Graduate Student, Comparative Human Development
PhD Candidate, Lecturer, Undergraduate Preceptor
Thesis Title: Vital Politics: Medicine and Citizenship in Venezuela
About
I am a cultural and medical anthropologist, broadly focused on the social and political aspects of health care in urban Latin America and the Caribbean. I currently serve as a lecturer and B.A. preceptor at the University of Chicago, where I am completing my dissertation in the Department of Comparative Human Development. In Fall 2012, I will begin working as assistant professor of anthropology at Muhlenberg College. My research and teaching interests include: cultural and medical anthropology, including the anthropological study of public health, biomedicine and popular medicine, the body and life-course, mental health and mental illness, homelessness, and aging; the anthropological study of citizenship and political activism; and Latin American and Caribbean studies. I have conducted ethnographic research on these topics in the urban U.S., Cuba, and Venezuela.
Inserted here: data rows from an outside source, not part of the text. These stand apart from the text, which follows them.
theorem Stays.functionSteps {z s} (h : Stays z s) : Stays z (State.functionSteps s) := by
  unfold State.functionSteps
  repeat' first
    | with_reducible assumption
    | with_reducible apply Stays.discardAllRecords
    | with_reducible apply Stays.sinkTags
    | with_reducible apply Stays.destroyAll
    | with_reducible apply Stays.clearEvents
    | with_reducible apply Stays.killQueues
    | with_reducible apply Stays.breakLocks
    | with_reducible apply Stays.fldRequestsEnd
    | with_reducible apply Stays.dropHostBound
    | with_reducible apply Stays.idleAllPorts
    | with_reducible apply Stays.sinkHostReads
    | (extract_lets +onlyGivenNames t; refine Stays.cut (t := t) ?_ (fun _ => ?_); (on_goal 1 => dsimp -zeta only [t]); (on_goal 2 => clear_value t))
    | (extract_lets +onlyGivenNames t; clear_value t)
    | split
    | intro _

theorem Stays.resetConfig {z s a1} (h : Stays z s) : Stays z (State.resetConfig s a1) := by
  unfold State.resetConfig
  repeat' first
    | with_reducible assumption
    | with_reducible exact Stays.lit (by with_reducible assumption)
    | (extract_lets +onlyGivenNames t; refine Stays.cut (t := t) ?_ (fun _ => ?_); (on_goal 1 => dsimp -zeta only [t]); (on_goal 2 => clear_value t))
    | (extract_lets +onlyGivenNames t; clear_value t)
    | intro _
    | fail_if_no_progress (with_reducible apply Stays.lit)

theorem Stays.enterDetect {z s} (h : Stays z s) : Stays z (State.enterDetect s) := by
  unfold State.enterDetect
  repeat' first
    | with_reducible assumption
    | with_reducible exact Stays.lit (by with_reducible assumption)
    | with_reducible apply Stays.detectIdentity
    | split
    | intro _
    | fail_if_no_progress (with_reducible apply Stays.lit)

theorem Stays.linkDetect {z s} (h : Stays z s) : Stays z (State.linkDetect s) := by
  unfold State.linkDetect
  repeat' first
    | with_reducible assumption
    | with_reducible exact Stays.lit (by with_reducible assumption)
    | with_reducible apply Stays.wr
    | with_reducible apply Stays.abortEye
    | with_reducible apply Stays.detectIdentity
    | (with_reducible refine Stays.forAll ?_ (fun _ _ _ => ?_))
    | with_reducible apply Stays.setFld
    | with_reducible apply Stays.enterDetect
    | (extract_lets +onlyGivenNames t; refine Stays.cut (t := t) ?_ (fun _ => ?_); (on_goal 1 => dsimp -zeta only [t]); (on_goal 2 => clear_value t))
    | (extract_lets +onlyGivenNames t; clear_value t)
    | fail_if_no_progress (with_reducible apply Stays.lit)

theorem Stays.endReads {z s} (h : Stays z s) : Stays z (State.endReads s) := by
  unfold State.endReads
  refine Stays.lit (Stays.foldl h fun t x ht => ?_)
  split
  · split
    · exact ht
    · exact ht.splitAnswer
  · split
    · exact ht
    · exact ht.splitAnswer
  · exact ht

theorem Stays.surpriseDown {z s} (h : Stays z s) : Stays z (State.surpriseDown s) := by
  unfold State.surpriseDown
  repeat' first
    | with_reducible assumption
    | with_reducible exact Stays.lit (by with_reducible assumption)
    | with_reducible apply Stays.fldRequestsEnd
    | with_reducible apply Stays.killQueues
    | with_reducible apply Stays.sinkTags
    | with_reducible apply Stays.breakLocks
    | with_reducible apply Stays.resetConfig
    | with_reducible apply Stays.linkDetect
    | with_reducible apply Stays.setBit
    | with_reducible apply Stays.raiseLink
    | with_reducible apply Stays.sinkHostReads
    | with_reducible apply Stays.endReads
    | with_reducible apply Stays.dropStagedInto
    | (extract_lets +onlyGivenNames t; refine Stays.cut (t := t) ?_ (fun _ => ?_); (on_goal 1 => dsimp -zeta only [t]); (on_goal 2 => clear_value t))
    | (extract_lets +onlyGivenNames t; clear_value t)
    | split
    | intro _
    | fail_if_no_progress (with_reducible apply Stays.lit)

theorem Stays.holdQuiesce {z s} (h : Stays z s) : Stays z (State.holdQuiesce s) := by
  unfold State.holdQuiesce
  repeat' first
    | with_reducible assumption
    | with_reducible exact Stays.lit (by with_reducible assumption)
    | with_reducible apply Stays.setBit
    | with_reducible apply Stays.quiesceChan
    | (with_reducible refine Stays.foldl ?_ (fun _ _ _ => ?_))
    | (extract_lets +onlyGivenNames t; refine Stays.cut (t := t) ?_ (fun _ => ?_); (on_goal 1 => dsimp -zeta only [t]); (on_goal 2 => clear_value t))
    | (extract_lets +onlyGivenNames t; clear_value t)
    | split
    | intro _
    | fail_if_no_progress (with_reducible apply Stays.lit)

theorem Stays.flrOp {z s} (h : Stays z s) : Stays z (State.flrOp s) := by
  unfold State.flrOp
  repeat' first
    | with_reducible assumption
    | with_reducible exact Stays.lit (by with_reducible assumption)
    | with_reducible apply Stays.resetConfig
    | with_reducible apply Stays.functionSteps
    | with_reducible apply Stays.setBit
    | (extract_lets +onlyGivenNames t; refine Stays.cut (t := t) ?_ (fun _ => ?_); (on_goal 1 => dsimp -zeta only [t]); (on_goal 2 => clear_value t))
    | (extract_lets +onlyGivenNames t; clear_value t)
    | split
    | fail_if_no_progress (with_reducible apply Stays.lit)

theorem Stays.hotResetOp {z s} (h : Stays z s) : Stays z (State.hotResetOp s) := by
  unfold State.hotResetOp
  repeat' first
    | with_reducible assumption
    | with_reducible apply Stays.resetConfig
    | with_reducible apply Stays.linkDetect
    | with_reducible apply Stays.functionSteps
    | with_reducible apply Stays.setBit
    | split

theorem Stays.enableHst {z s} (h : Stays z s) : Stays z (State.enableHst s) := by
  unfold State.enableHst
  repeat' first
    | with_reducible assumption
    | with_reducible apply Stays.plinthEnable
    | split

theorem Stays.perstOp {z s} (h : Stays z s) : Stays z (State.perstOp s) := by
  unfold State.perstOp
  repeat' first
    | with_reducible assumption
    | with_reducible exact Stays.lit (by with_reducible assumption)
    | with_reducible apply Stays.functionSteps
    | with_reducible apply Stays.setBit
    | with_reducible apply Stays.resetConfig
    | with_reducible apply Stays.linkDetect
    | with_reducible apply Stays.enterPower
    | with_reducible apply Stays.modIsland
    | with_reducible apply Stays.ceilingFrom
    | (extract_lets +onlyGivenNames t; refine Stays.cut (t := t) ?_ (fun _ => ?_); (on_goal 1 => dsimp -zeta only [t]); (on_goal 2 => clear_value t))
    | (extract_lets +onlyGivenNames t; clear_value t)
    | intro _
    | fail_if_no_progress (with_reducible apply Stays.lit)

theorem Stays.resetDevice {z s a1 a2 a3} (h : Stays z s) : Stays z (State.resetDevice s a1 a2 a3) := by
  unfold State.resetDevice
  repeat' first
    | with_reducible assumption
    | with_reducible exact Stays.lit (by with_reducible assumption)
    | with_reducible apply Stays.wr
    | with_reducible apply Stays.setBit
    | with_reducible apply Stays.setFld
    | with_reducible apply Stays.enableHst
    | with_reducible exact Stays.lit1 (by with_reducible assumption)
    | with_reducible exact Stays.lit2 (by with_reducible assumption)
    | (extract_lets +onlyGivenNames t; refine Stays.cut (t := t) ?_ (fun _ => ?_); (on_goal 1 => dsimp -zeta only [t]); (on_goal 2 => clear_value t))
    | (extract_lets +onlyGivenNames t; clear_value t)
    | split
    | fail_if_no_progress (with_reducible apply Stays.lit)

theorem Stays.porAssertOp {z s} (h : Stays z s) : Stays z (State.porAssertOp s) := by
  unfold State.porAssertOp
  repeat' first
    | with_reducible assumption
    | with_reducible exact Stays.lit (by with_reducible assumption)
    | with_reducible apply Stays.resetDevice
    | (extract_lets +onlyGivenNames t; refine Stays.cut (t := t) ?_ (fun _ => ?_); (on_goal 1 => dsimp -zeta only [t]); (on_goal 2 => clear_value t))
    | (extract_lets +onlyGivenNames t; clear_value t)
    | fail_if_no_progress (with_reducible apply Stays.lit)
My dissertation, Vital Politics: Medicine and Citizenship in Venezuela, examines recent transformations in the Venezuelan public health system, showing ethnographically how the body and medicine have become the grounds for reworking ideas of national citizenship and community belonging. Funded by a Fulbright-Hays DDRA grant, I conducted fifteen months of ethnographic fieldwork in clinical and community health settings in the capital city of Caracas. More than simply healing bodies, I found that new state-led programs were expanding the meanings of health and encouraging residents of marginalized communities to rethink their relationship with the state. This research has led me to reconceptualize the anthropological notion of medical or “biological” citizenship, used to describe the ways in which people engage with medical institutions in order to access material benefits and political recognition. By focusing on local forms of patienthood and participation in a rapidly expanding public health system, I show how medically-mediated citizenship can be far more inclusive and politically productive than previously imagined.
I have taught at the University of Chicago since 2007, including social and cultural theory, medical anthropology, Latin American studies, and social science research methods. In the classroom I focus on critical engagements with texts, collaborative student-led discussions, and the mechanics and poetics of writing.